> _Aim of the exercise_
The answer consists solely of the listing's lines from the first through the line containing "form is kept -/", each reproduced exactly.
[[ Working data, beginning ]]
-- ==== Sys2Proof/Laws/Memory.lean ====
section
/-! SUPPORT. The laws of memory: every memory operation keeps the canonical form; a byte stored is the byte read there
and no other byte changes; what a read of two or of four bytes answers. -/

namespace Sys2Proof.Machine

/-! ### The canonical form is kept -/

theorem mem_insert {m : Memory} {a : Nat} {b : Byte} {c : Host.Cell} (h : c ∈ m.insert a b) :
    c = (a, b) ∨ c ∈ m := by
  induction m with
  | nil => simpa [Memory.insert] using h
  | cons p m ih =>
    obtain ⟨k, d⟩ := p
    simp only [Memory.insert] at h
    split at h
    · simpa using h
    · split at h
      · rcases List.mem_cons.1 h with h | h
        · exact .inl h
        · exact .inr (List.mem_cons_of_mem _ h)
      · rcases List.mem_cons.1 h with h | h
        · exact .inr (h ▸ List.mem_cons_self)
        · exact (ih h).imp_right (List.mem_cons_of_mem _)

theorem insert_rising {m : Memory} {a : Nat} {b : Byte} (h : m.Pairwise fun p q => p.1 < q.1) :
    (m.insert a b).Pairwise fun p q => p.1 < q.1 := by
  induction m with
  | nil => simp [Memory.insert]
  | cons p m ih =>
    obtain ⟨k, d⟩ := p
    obtain ⟨hk, hm⟩ := List.pairwise_cons.1 h
    simp only [Memory.insert]
    split
    · rename_i hlt
      refine List.pairwise_cons.2 ⟨fun c hc => ?_, h⟩
      rcases List.mem_cons.1 hc with hc | hc
      · rw [hc]; exact hlt
      · exact Nat.lt_trans hlt (hk c hc)
    · split
      · rename_i heq
        subst heq
        exact List.pairwise_cons.2 ⟨hk, hm⟩
      · rename_i hlt hne
        refine List.pairwise_cons.2 ⟨fun c hc => ?_, ih hm⟩
        rcases mem_insert hc with hc | hc
        · subst hc; show k < a; omega
        · exact hk c hc

theorem putByte_wf {m : Memory} (a : Nat) (b : Byte) (h : m.wf) : (m.putByte a b).wf := by
  unfold Memory.putByte
  split
  · rename_i ha
    refine ⟨insert_rising h.1, fun c hc => ?_⟩
    rcases mem_insert hc with hc | hc
    · rw [hc]; exact ha
    · exact h.2 c hc
  · exact h

theorem putBytes_wf {m : Memory} (a : Nat) (bs : List Byte) (h : m.wf) : (m.putBytes a bs).wf := by
  induction bs generalizing m a with
  | nil => exact h
  | cons b bs ih => exact ih (a + 1) (putByte_wf a b h)

/-- `MemWrite` keeps the canonical form. -/
theorem memWrite_wf {m : Memory} (addr : Addr) (n : Nat) (v : BitVec (8 * n)) (h : m.wf) : (m.memWrite addr n v).wf :=
  putBytes_wf _ _ h

/-! ### A byte read after a byte stored -/

theorem lookup_insert (m : Memory) (a c : Nat) (b : Byte) :
    (m.insert a b).lookup c = if c = a then some b else m.lookup c := by
  induction m with
  | nil => simp [Memory.insert, Memory.lookup]
  | cons p m ih =>
    obtain ⟨k, d⟩ := p
    simp only [Memory.insert]
    split
    · simp [Memory.lookup]
    · split
      · rename_i heq
        subst heq
        simp only [Memory.lookup]
        split <;> simp_all
      · rename_i hne
        simp only [Memory.lookup, ih]
        by_cases hk : c = k
        · have : c ≠ a := by omega
          simp [hk]; omega
        · simp [hk]

@[simp] theorem byte_putByte_same (m : Memory) {a : Nat} (b : Byte) (h : a < 2 ^ Config.addrBits) :
    (m.putByte a b).byte a = some b := by
  simp only [Memory.byte, Memory.putByte, if_pos h, lookup_insert]
  simp

theorem byte_putByte_ne (m : Memory) {a c : Nat} (b : Byte) (h : c ≠ a) : (m.putByte a b).byte c = m.byte c := by
  simp only [Memory.byte, Memory.putByte]
  split
  · split
    · simp [lookup_insert, h]
    · rfl
  · rfl

theorem byte_outside (m : Memory) {a : Nat} (h : 2 ^ Config.addrBits ≤ a) : m.byte a = none := by
  simp [Memory.byte, Nat.not_lt.2 h]

/-! ### What a read answers -/

/-- A read of two bytes: both bytes mapped, and then the byte at the lower address is the more significant. -/
theorem memRead_two (m : Memory) (addr : Addr) :
    m.memRead addr 2 =
      match m.byte addr.toNat, m.byte (addr.toNat + 1) with
      | some b0, some b1 => some (b0 ++ b1)
      | _, _ => none := by
  simp only [Memory.memRead, Memory.bytes]
  cases m.byte addr.toNat with
  | none => rfl
  | some b0 =>
    cases m.byte (addr.toNat + 1) with
    | none => rfl
    | some b1 =>
      simp only [Option.map_some, bigEndian, Option.some.injEq]
      apply BitVec.eq_of_toNat_eq
      have h0 := b0.isLt
      have h1 := b1.isLt
      simp only [BitVec.toNat_ofNat, BitVec.toNat_append, List.length_cons, List.length_nil]
      rw [← Nat.shiftLeft_add_eq_or_of_lt h1, Nat.shiftLeft_eq]
      omega

/-- A read of four bytes, where all are mapped. -/
theorem memRead_four (m : Memory) (addr : Addr) {b0 b1 b2 b3 : Byte} (h0 : m.byte addr.toNat = some b0)
    (h1 : m.byte (addr.toNat + 1) = some b1) (h2 : m.byte (addr.toNat + 2) = some b2)
    (h3 : m.byte (addr.toNat + 3) = some b3) : m.memRead addr 4 = some (b0 ++ b1 ++ b2 ++ b3) := by
  simp only [Memory.memRead, Memory.bytes, h0, h1, h2, h3, Option.map_some, bigEndian, Option.some.injEq]
  apply BitVec.eq_of_toNat_eq
  have l0 := b0.isLt
  have l1 := b1.isLt
  have l2 := b2.isLt
  have l3 := b3.isLt
  simp only [BitVec.toNat_ofNat, BitVec.toNat_append, List.length_cons, List.length_nil]
  rw [← Nat.shiftLeft_add_eq_or_of_lt l3, ← Nat.shiftLeft_add_eq_or_of_lt l2, ← Nat.shiftLeft_add_eq_or_of_lt l1]
  simp only [Nat.shiftLeft_eq]
  omega

end Sys2Proof.Machine
end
[[ Working data, end ]]
> _Answer below_
-- ==== Sys2Proof/Laws/Memory.lean ====
section
/-! SUPPORT. The laws of memory: every memory operation keeps the canonical form; a byte stored is the byte read there
and no other byte changes; what a read of two or of four bytes answers. -/

namespace Sys2Proof.Machine

/-! ### The canonical form is kept -/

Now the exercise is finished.